▸ **Records for this exercise**:
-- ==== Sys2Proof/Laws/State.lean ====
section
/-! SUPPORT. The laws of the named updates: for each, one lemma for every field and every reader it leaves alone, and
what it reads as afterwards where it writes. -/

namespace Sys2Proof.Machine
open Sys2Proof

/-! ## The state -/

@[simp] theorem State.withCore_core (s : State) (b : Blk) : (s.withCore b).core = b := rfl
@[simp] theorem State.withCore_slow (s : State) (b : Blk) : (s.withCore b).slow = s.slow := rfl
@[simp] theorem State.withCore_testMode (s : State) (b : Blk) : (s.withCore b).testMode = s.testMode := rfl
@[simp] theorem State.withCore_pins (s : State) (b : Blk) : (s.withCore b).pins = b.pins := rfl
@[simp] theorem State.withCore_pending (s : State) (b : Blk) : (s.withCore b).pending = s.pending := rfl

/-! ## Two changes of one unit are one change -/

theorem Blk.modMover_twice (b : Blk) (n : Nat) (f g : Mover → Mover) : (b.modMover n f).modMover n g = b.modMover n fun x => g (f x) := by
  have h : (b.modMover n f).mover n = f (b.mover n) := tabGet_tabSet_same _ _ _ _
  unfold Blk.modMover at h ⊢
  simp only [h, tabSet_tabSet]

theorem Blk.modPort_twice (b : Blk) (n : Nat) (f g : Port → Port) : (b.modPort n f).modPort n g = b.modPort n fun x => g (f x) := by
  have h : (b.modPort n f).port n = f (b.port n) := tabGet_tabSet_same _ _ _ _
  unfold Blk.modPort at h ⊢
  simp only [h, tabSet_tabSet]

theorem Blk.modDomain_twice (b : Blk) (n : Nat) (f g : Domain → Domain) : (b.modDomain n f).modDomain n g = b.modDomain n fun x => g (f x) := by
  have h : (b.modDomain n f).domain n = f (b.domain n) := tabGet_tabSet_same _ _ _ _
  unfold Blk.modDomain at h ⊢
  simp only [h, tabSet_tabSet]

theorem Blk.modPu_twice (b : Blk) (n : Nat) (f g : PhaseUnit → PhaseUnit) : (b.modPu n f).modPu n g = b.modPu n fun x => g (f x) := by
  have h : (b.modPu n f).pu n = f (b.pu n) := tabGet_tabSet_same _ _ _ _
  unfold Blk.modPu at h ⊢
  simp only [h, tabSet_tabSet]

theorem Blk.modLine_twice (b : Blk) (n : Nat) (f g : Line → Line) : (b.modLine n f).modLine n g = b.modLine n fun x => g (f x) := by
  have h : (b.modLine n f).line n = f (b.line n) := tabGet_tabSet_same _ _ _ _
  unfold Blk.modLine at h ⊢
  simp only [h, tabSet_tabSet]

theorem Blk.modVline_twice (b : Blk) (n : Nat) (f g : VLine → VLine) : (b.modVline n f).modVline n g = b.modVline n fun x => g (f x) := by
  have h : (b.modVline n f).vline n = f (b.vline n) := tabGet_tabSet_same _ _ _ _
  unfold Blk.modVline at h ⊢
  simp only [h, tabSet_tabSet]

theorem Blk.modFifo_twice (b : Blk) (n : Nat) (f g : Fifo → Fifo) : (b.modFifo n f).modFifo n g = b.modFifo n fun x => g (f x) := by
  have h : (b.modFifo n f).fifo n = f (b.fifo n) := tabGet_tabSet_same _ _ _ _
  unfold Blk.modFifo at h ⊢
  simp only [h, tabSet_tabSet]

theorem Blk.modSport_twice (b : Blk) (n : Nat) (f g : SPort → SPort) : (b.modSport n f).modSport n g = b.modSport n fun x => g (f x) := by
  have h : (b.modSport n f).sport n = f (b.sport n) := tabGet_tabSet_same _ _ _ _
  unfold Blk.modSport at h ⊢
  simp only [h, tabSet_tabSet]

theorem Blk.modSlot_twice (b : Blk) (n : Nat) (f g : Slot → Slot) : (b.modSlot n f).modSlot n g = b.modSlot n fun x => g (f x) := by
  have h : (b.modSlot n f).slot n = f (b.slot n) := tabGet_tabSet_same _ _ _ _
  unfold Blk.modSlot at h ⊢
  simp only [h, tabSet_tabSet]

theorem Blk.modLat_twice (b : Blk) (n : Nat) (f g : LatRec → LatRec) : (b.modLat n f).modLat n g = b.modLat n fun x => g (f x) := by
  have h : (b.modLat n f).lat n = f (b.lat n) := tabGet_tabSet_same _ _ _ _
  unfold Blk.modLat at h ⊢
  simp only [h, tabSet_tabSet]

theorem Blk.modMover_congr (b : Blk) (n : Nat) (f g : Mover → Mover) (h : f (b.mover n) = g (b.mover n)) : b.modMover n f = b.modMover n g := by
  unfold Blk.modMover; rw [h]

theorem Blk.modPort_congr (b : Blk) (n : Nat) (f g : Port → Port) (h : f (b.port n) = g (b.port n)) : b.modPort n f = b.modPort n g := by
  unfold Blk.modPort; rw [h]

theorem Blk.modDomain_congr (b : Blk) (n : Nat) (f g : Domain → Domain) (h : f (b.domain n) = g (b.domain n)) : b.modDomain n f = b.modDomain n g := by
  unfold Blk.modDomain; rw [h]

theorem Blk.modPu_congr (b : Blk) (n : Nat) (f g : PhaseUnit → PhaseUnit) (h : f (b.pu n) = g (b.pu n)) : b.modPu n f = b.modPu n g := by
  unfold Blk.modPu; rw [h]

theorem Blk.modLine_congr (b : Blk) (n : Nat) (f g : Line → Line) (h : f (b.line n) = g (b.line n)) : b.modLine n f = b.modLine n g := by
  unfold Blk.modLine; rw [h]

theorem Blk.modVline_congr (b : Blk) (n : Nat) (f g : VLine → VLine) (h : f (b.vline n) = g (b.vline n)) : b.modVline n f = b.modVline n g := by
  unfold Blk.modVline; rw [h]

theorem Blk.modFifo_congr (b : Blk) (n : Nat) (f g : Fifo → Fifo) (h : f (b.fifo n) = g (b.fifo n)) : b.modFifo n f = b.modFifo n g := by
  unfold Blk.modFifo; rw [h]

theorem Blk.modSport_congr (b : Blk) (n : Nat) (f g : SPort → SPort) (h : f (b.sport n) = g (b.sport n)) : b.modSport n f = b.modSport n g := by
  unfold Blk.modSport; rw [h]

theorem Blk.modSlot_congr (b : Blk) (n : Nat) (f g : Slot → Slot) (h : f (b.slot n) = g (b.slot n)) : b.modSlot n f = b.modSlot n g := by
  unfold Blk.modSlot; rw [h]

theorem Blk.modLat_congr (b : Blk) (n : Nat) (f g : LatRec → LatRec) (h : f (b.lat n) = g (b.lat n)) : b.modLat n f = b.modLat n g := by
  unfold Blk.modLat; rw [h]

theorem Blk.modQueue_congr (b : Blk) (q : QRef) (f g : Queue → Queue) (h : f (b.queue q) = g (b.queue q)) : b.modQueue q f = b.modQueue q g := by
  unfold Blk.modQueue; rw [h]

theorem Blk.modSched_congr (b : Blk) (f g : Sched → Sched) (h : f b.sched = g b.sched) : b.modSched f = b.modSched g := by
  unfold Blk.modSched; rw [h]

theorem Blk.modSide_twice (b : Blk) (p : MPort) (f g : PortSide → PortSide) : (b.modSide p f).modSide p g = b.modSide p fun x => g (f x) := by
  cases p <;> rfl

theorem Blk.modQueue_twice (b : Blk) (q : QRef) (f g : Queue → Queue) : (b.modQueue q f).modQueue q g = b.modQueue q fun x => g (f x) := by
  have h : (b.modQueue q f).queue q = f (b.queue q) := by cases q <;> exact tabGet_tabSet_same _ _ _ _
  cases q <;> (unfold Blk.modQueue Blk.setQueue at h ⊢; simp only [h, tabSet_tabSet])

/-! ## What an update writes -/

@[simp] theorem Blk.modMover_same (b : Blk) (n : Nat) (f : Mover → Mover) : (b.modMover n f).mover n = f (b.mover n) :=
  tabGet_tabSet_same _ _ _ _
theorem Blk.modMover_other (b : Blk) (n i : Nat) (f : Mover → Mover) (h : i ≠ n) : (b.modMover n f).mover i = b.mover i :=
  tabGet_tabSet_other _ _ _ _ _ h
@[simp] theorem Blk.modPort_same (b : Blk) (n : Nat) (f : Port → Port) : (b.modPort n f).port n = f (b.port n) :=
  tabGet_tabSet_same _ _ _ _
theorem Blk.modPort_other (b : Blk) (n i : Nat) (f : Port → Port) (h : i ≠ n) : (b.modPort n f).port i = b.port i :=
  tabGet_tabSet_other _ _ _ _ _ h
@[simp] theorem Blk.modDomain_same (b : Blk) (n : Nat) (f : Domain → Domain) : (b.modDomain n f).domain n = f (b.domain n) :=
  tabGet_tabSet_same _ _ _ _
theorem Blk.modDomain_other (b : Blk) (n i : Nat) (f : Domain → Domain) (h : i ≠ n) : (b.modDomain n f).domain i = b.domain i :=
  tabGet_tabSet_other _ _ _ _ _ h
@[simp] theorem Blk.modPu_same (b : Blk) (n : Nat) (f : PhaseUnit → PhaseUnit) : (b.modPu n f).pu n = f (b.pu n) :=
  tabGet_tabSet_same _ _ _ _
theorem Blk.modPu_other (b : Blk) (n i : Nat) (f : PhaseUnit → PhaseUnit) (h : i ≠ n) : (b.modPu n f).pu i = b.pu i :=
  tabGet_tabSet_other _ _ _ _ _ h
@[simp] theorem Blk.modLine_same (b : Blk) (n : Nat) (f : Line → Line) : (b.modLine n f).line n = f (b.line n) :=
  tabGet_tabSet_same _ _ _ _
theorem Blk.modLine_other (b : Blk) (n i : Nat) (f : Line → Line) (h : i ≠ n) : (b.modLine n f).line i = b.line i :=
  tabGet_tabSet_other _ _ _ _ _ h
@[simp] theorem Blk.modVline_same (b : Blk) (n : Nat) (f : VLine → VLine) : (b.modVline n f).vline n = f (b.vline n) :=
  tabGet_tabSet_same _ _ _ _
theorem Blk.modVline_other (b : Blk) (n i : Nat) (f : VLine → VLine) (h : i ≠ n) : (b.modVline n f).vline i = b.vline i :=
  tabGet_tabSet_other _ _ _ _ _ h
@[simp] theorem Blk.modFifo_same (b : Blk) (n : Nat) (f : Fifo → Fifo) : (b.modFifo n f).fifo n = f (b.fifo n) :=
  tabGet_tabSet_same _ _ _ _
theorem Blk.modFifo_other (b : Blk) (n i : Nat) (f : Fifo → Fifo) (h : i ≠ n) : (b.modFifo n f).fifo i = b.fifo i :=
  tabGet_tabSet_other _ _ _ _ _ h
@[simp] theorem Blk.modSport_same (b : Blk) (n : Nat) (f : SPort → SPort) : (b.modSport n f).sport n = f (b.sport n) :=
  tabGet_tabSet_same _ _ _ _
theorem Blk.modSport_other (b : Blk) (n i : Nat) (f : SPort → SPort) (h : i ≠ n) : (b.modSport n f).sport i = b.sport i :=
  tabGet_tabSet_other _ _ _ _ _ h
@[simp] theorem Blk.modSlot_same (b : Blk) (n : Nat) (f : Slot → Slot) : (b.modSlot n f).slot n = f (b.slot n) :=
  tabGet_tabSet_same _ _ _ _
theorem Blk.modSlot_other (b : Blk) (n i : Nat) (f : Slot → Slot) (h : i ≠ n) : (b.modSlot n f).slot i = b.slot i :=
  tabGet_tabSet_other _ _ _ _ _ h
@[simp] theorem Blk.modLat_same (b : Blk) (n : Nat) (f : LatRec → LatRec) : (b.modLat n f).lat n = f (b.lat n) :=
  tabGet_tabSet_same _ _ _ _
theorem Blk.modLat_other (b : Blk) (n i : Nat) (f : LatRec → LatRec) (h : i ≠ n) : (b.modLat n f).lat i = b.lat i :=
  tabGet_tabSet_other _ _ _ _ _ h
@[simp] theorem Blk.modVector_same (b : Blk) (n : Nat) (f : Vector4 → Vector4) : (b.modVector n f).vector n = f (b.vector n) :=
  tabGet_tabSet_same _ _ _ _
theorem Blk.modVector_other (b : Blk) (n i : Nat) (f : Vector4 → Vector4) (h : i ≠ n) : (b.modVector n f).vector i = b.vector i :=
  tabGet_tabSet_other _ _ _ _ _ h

▸ **Work request**: Once you reach the line containing "unfold Blk.modLine at h ⊢", include it and stop; until then, reproduce each line of the listing from its start exactly.

▸ **Solution to this problem**:
-- ==== Sys2Proof/Laws/State.lean ====
section
/-! SUPPORT. The laws of the named updates: for each, one lemma for every field and every reader it leaves alone, and
what it reads as afterwards where it writes. -/

namespace Sys2Proof.Machine
open Sys2Proof

/-! ## The state -/

@[simp] theorem State.withCore_core (s : State) (b : Blk) : (s.withCore b).core = b := rfl
@[simp] theorem State.withCore_slow (s : State) (b : Blk) : (s.withCore b).slow = s.slow := rfl
@[simp] theorem State.withCore_testMode (s : State) (b : Blk) : (s.withCore b).testMode = s.testMode := rfl
@[simp] theorem State.withCore_pins (s : State) (b : Blk) : (s.withCore b).pins = b.pins := rfl
@[simp] theorem State.withCore_pending (s : State) (b : Blk) : (s.withCore b).pending = s.pending := rfl

/-! ## Two changes of one unit are one change -/

theorem Blk.modMover_twice (b : Blk) (n : Nat) (f g : Mover → Mover) : (b.modMover n f).modMover n g = b.modMover n fun x => g (f x) := by
  have h : (b.modMover n f).mover n = f (b.mover n) := tabGet_tabSet_same _ _ _ _
  unfold Blk.modMover at h ⊢
  simp only [h, tabSet_tabSet]

theorem Blk.modPort_twice (b : Blk) (n : Nat) (f g : Port → Port) : (b.modPort n f).modPort n g = b.modPort n fun x => g (f x) := by
  have h : (b.modPort n f).port n = f (b.port n) := tabGet_tabSet_same _ _ _ _
  unfold Blk.modPort at h ⊢
  simp only [h, tabSet_tabSet]

theorem Blk.modDomain_twice (b : Blk) (n : Nat) (f g : Domain → Domain) : (b.modDomain n f).modDomain n g = b.modDomain n fun x => g (f x) := by
  have h : (b.modDomain n f).domain n = f (b.domain n) := tabGet_tabSet_same _ _ _ _
  unfold Blk.modDomain at h ⊢
  simp only [h, tabSet_tabSet]

theorem Blk.modPu_twice (b : Blk) (n : Nat) (f g : PhaseUnit → PhaseUnit) : (b.modPu n f).modPu n g = b.modPu n fun x => g (f x) := by
  have h : (b.modPu n f).pu n = f (b.pu n) := tabGet_tabSet_same _ _ _ _
  unfold Blk.modPu at h ⊢
  simp only [h, tabSet_tabSet]

theorem Blk.modLine_twice (b : Blk) (n : Nat) (f g : Line → Line) : (b.modLine n f).modLine n g = b.modLine n fun x => g (f x) := by
  have h : (b.modLine n f).line n = f (b.line n) := tabGet_tabSet_same _ _ _ _
  unfold Blk.modLine at h ⊢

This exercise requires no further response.